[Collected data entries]
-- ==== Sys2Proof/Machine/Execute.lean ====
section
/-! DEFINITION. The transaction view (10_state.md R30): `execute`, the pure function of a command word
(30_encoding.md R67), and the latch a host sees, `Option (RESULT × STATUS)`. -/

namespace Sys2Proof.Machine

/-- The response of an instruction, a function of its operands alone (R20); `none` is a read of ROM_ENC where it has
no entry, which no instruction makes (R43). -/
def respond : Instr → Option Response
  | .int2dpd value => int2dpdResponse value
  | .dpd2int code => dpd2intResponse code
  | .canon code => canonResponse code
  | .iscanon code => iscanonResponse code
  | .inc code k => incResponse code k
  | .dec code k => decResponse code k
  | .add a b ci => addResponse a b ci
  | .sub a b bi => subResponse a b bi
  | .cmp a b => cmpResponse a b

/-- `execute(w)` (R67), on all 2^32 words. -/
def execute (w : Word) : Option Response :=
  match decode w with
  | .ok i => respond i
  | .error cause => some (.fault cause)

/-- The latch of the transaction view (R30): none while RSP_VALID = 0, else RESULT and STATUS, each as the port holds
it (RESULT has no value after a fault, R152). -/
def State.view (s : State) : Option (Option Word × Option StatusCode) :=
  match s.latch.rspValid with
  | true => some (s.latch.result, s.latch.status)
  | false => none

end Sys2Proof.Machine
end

• **What you should do**
In the data above, start at the line that has "(30_encoding.md R67), and", stop after the line that has "i => respond i", and print every line in between exactly as it stands.

• **Response to this task**
(30_encoding.md R67), and the latch a host sees, `Option (RESULT × STATUS)`. -/

namespace Sys2Proof.Machine

/-- The response of an instruction, a function of its operands alone (R20); `none` is a read of ROM_ENC where it has
no entry, which no instruction makes (R43). -/
def respond : Instr → Option Response
  | .int2dpd value => int2dpdResponse value
  | .dpd2int code => dpd2intResponse code
  | .canon code => canonResponse code
  | .iscanon code => iscanonResponse code
  | .inc code k => incResponse code k
  | .dec code k => decResponse code k
  | .add a b ci => addResponse a b ci
  | .sub a b bi => subResponse a b bi
  | .cmp a b => cmpResponse a b

/-- `execute(w)` (R67), on all 2^32 words. -/
def execute (w : Word) : Option Response :=
  match decode w with
  | .ok i => respond i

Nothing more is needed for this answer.